Sergey Karaganov, a prominent political figure during the Yeltsin era, offered a similarly offensive public answer, referring to Satarov’s letter as "nonsense."

 

Sergey Karaganov

What is the essence of this heated argument between two well-qualified and well-established representatives of the Russian cultural elite? Why did this argument begin at the end of 2011 and not at any time earlier? Though Valdai’s reports – all of them no less controversial than the most recent one – have been a part of the political agenda for the last seven years, they have never led to such public quarreling.

Since 2004, Valdai, established by an initiative of then President Vladimir Putin, has been run by Karaganov.

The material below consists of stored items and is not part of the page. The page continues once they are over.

-- ==== Sys2Proof/Laws/Sparse.lean ====
section
/-! SUPPORT. Sparse maps: reading after writing, and the canonical form, which every operation keeps. -/

namespace Sys2Proof.Laws

open Sys2Proof.Machine

variable {α : Type}

/-- A canonical map lists no key below its lower bound. -/
theorem sparse_find?_low [DecidableEq α] {d : Nat → α} {m : List (Nat × α)} {low i : Nat}
    (h : Sparse.wfFrom d low m = true) (hi : i < low) : Sparse.find? m i = none := by
  induction m generalizing low with
  | nil => rfl
  | cons e m ih =>
    obtain ⟨k, v⟩ := e
    simp only [Sparse.wfFrom, Bool.and_eq_true, decide_eq_true_eq] at h
    have : i ≠ k := by omega
    simp only [Sparse.find?, this, if_false]
    exact ih h.2 (by omega)

/-- A lower bound may be lowered. -/
theorem sparse_wfFrom_mono [DecidableEq α] {d : Nat → α} {m : List (Nat × α)} {low low' : Nat}
    (h : Sparse.wfFrom d low m = true) (hl : low' ≤ low) : Sparse.wfFrom d low' m = true := by
  cases m with
  | nil => rfl
  | cons e m =>
    obtain ⟨k, v⟩ := e
    simp only [Sparse.wfFrom, Bool.and_eq_true, decide_eq_true_eq] at h ⊢
    exact ⟨⟨by omega, h.1.2⟩, h.2⟩

theorem sparse_insert_wfFrom [DecidableEq α] {d : Nat → α} {m : List (Nat × α)} {low i : Nat} {x : α}
    (h : Sparse.wfFrom d low m = true) (hl : low ≤ i) (hx : x ≠ d i) :
    Sparse.wfFrom d low (Sparse.insert m i x) = true := by
  induction m generalizing low with
  | nil => simp [Sparse.insert, Sparse.wfFrom, hl, hx]
  | cons e m ih =>
    obtain ⟨k, v⟩ := e
    simp only [Sparse.wfFrom, Bool.and_eq_true, decide_eq_true_eq] at h
    unfold Sparse.insert
    split
    · rename_i hk
      simp only [Sparse.wfFrom, Bool.and_eq_true, decide_eq_true_eq]
      exact ⟨h.1, ih h.2 (by omega)⟩
    · split
      · rename_i hk
        subst hk
        simp only [Sparse.wfFrom, Bool.and_eq_true, decide_eq_true_eq]
        exact ⟨⟨hl, hx⟩, h.2⟩
      · simp only [Sparse.wfFrom, Bool.and_eq_true, decide_eq_true_eq]
        exact ⟨⟨hl, hx⟩, ⟨by omega, h.1.2⟩, h.2⟩

theorem sparse_erase_wfFrom [DecidableEq α] {d : Nat → α} {m : List (Nat × α)} {low i : Nat}
    (h : Sparse.wfFrom d low m = true) : Sparse.wfFrom d low (Sparse.erase m i) = true := by
  induction m generalizing low with
  | nil => rfl
  | cons e m ih =>
    obtain ⟨k, v⟩ := e
    have h' := h
    simp only [Sparse.wfFrom, Bool.and_eq_true, decide_eq_true_eq] at h
    unfold Sparse.erase
    split
    · simp only [Sparse.wfFrom, Bool.and_eq_true, decide_eq_true_eq]
      exact ⟨h.1, ih h.2⟩
    · split
      · exact sparse_wfFrom_mono h.2 (by omega)
      · exact h'

/-- Setting a value keeps the canonical form. -/
theorem sparse_set_wf [DecidableEq α] {d : Nat → α} {m : List (Nat × α)} {i : Nat} {x : α}
    (h : Sparse.wf d m = true) : Sparse.wf d (Sparse.set d m i x) = true := by
  unfold Sparse.set
  split
  · exact sparse_erase_wfFrom h
  · rename_i hx
    exact sparse_insert_wfFrom h (Nat.zero_le i) hx

/-- Setting values at consecutive keys keeps the canonical form. -/
theorem sparse_setN_wf [DecidableEq α] {d : Nat → α} {m : List (Nat × α)} {i : Nat} {xs : List α}
    (h : Sparse.wf d m = true) : Sparse.wf d (Sparse.setN d m i xs) = true := by
  induction xs generalizing m i with
  | nil => exact h
  | cons x xs ih => exact ih (sparse_set_wf h)

/-- Leaving entries out keeps the canonical form. -/
theorem sparse_filter_wfFrom [DecidableEq α] {d : Nat → α} {m : List (Nat × α)} {low : Nat} {p : Nat × α → Bool}
    (h : Sparse.wfFrom d low m = true) : Sparse.wfFrom d low (m.filter p) = true := by
  induction m generalizing low with
  | nil => rfl
  | cons e m ih =>
    obtain ⟨k, v⟩ := e
    simp only [Sparse.wfFrom, Bool.and_eq_true, decide_eq_true_eq] at h
    rw [List.filter_cons]
    split
    · simp only [Sparse.wfFrom, Bool.and_eq_true, decide_eq_true_eq]
      exact ⟨h.1, ih h.2⟩
    · exact sparse_wfFrom_mono (ih h.2) (by omega)

theorem sparse_filter_wf [DecidableEq α] {d : Nat → α} {m : List (Nat × α)} {p : Nat × α → Bool}
    (h : Sparse.wf d m = true) : Sparse.wf d (m.filter p) = true := sparse_filter_wfFrom h

theorem sparse_find?_insert {m : List (Nat × α)} {i j : Nat} {x : α} :
    Sparse.find? (Sparse.insert m i x) j = if j = i then some x else Sparse.find? m j := by
  induction m with
  | nil => simp [Sparse.insert, Sparse.find?]
  | cons e m ih =>
    obtain ⟨k, v⟩ := e
    unfold Sparse.insert
    split
    · simp only [Sparse.find?, ih]
      split <;> split <;> first | rfl | omega
    · split
      · rename_i hk
        subst hk
        simp only [Sparse.find?]
        split <;> rfl
      · simp only [Sparse.find?]

theorem sparse_find?_erase [DecidableEq α] {d : Nat → α} {m : List (Nat × α)} {low i j : Nat}
    (h : Sparse.wfFrom d low m = true) :
    Sparse.find? (Sparse.erase m i) j = if j = i then none else Sparse.find? m j := by
  induction m generalizing low with
  | nil => simp [Sparse.erase, Sparse.find?]
  | cons e m ih =>
    obtain ⟨k, v⟩ := e
    simp only [Sparse.wfFrom, Bool.and_eq_true, decide_eq_true_eq] at h
    unfold Sparse.erase
    split
    · simp only [Sparse.find?, ih h.2]
      split <;> split <;> first | rfl | omega
    · split
      · rename_i hk
        subst hk
        split
        · rename_i hj
          subst hj
          exact sparse_find?_low h.2 (by omega)
        · rename_i hj
          simp only [Sparse.find?, hj, if_false]
      · rename_i h1 h2
        split
        · rename_i hj
          subst hj
          have : j ≠ k := by omega
          simp only [Sparse.find?, this, if_false]
          exact sparse_find?_low h.2 (by omega)
        · rfl

/-- What a canonical map reads after a set. -/
theorem sparse_get_set [DecidableEq α] {d : Nat → α} {m : List (Nat × α)} {i j : Nat} {x : α}
    (h : Sparse.wf d m = true) :
    Sparse.get d (Sparse.set d m i x) j = if j = i then x else Sparse.get d m j := by
  unfold Sparse.get Sparse.set
  split
  · rename_i hx
    rw [sparse_find?_erase h]
    split
    · rename_i hj
      subst hj
      simp [hx]
    · rfl
  · rw [sparse_find?_insert]
    split <;> rfl

/-- A set leaves what every other key reads as. -/
theorem sparse_get_set_ne [DecidableEq α] {d : Nat → α} {m : List (Nat × α)} {i j : Nat} {x : α}
    (h : Sparse.wf d m = true) (hj : j ≠ i) : Sparse.get d (Sparse.set d m i x) j = Sparse.get d m j := by
  rw [sparse_get_set h, if_neg hj]

/-- Values set at consecutive keys leave what the other keys read as, and read back one by one. -/
theorem sparse_get_setN [DecidableEq α] {d : Nat → α} {m : List (Nat × α)} (h : Sparse.wf d m = true) (x : α) (a : Nat)
    (b : List α) :
    (∀ j, j < a ∨ a + b.length ≤ j → Sparse.get d (Sparse.setN d m a b) j = Sparse.get d m j) ∧
    ∀ i, i < b.length → Sparse.get d (Sparse.setN d m a b) (a + i) = b.getD i x := by
  induction b generalizing m a with
  | nil => exact ⟨fun _ _ => rfl, fun i hi => absurd hi (by simp)⟩
  | cons y b ih =>
    obtain ⟨h1, h2⟩ := ih (sparse_set_wf (i := a) (x := y) h) (a + 1)
    refine ⟨fun j hj => ?_, fun i hi => ?_⟩
    · simp only [List.length_cons] at hj
      rw [Sparse.setN, h1 j (by omega), sparse_get_set h, if_neg (by omega)]
    · rw [Sparse.setN]
      cases i with
      | zero => rw [h1 _ (by omega), sparse_get_set h]; simp
      | succ i => rw [show a + (i + 1) = a + 1 + i by omega, h2 i (by simpa using hi)]; simp

/-- Values set at consecutive keys read back whole. -/
theorem sparse_getN_setN [DecidableEq α] {d : Nat → α} {m : List (Nat × α)} (h : Sparse.wf d m = true) (a : Nat)
    (b : List α) : Sparse.getN d (Sparse.setN d m a b) a b.length = b := by
  induction b generalizing m a with
  | nil => rfl
  | cons y b ih =>
    have h0 := (sparse_get_setN h y a (y :: b)).2 0 (by simp)
    simp only [List.length_cons, Sparse.getN, Sparse.setN] at h0 ⊢
    rw [ih (sparse_set_wf h)]
    simpa using h0

end Sys2Proof.Laws
end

The reason Putin needed such a club to unite experts is obvious, especially since it was the Prime Minister himself who set the rules and conditions for the Club members. In essence, Putin offered a compromise to Russian and Western experts. Judging from the content of subsequent reports released by Valdai, the compromise went as follows:

1. Club members meet annually to offer their recommendations. Those recommendations are later summarized in the aforementioned reports issued under some cunning if not ambiguous titles. For example, this year’s report is called "Russia Should Not Miss Its Chance." This title represents both the experts’ anxieties that good luck is fleeting, but also the acknowledgement of the fundamental fact, held as true by the report’s authors, that Russia is lucky to be under Putin's reign.

2. Members are free to criticize the weak points and faults of the country's administration on the condition that each individual member also complies with the main talking points of the Club.

3. The main talking point is that the existing "personalized" power system (which lately has been openly referred to as "counter-revolutionary") in the Russian Federation is the only possible, essential and required framework of power in the country. Not only for today but also for the foreseeable future. The recommendations in the report follow in the same vein. According to the recommendation 8.2.2, for example,"to maintain the personalized nature of power in the short-term is risky. But there's no alternative for the country, since the people have yet to ‘earn’ the right to real freedom and democracy. When they got it from authorities in the early 1990s, the first thing our fellow countrymen did was destroy the government of the USSR, the former Russian Empire. By the end of the decade, they were close to disintegrating what was left of it: the Russian Federation.”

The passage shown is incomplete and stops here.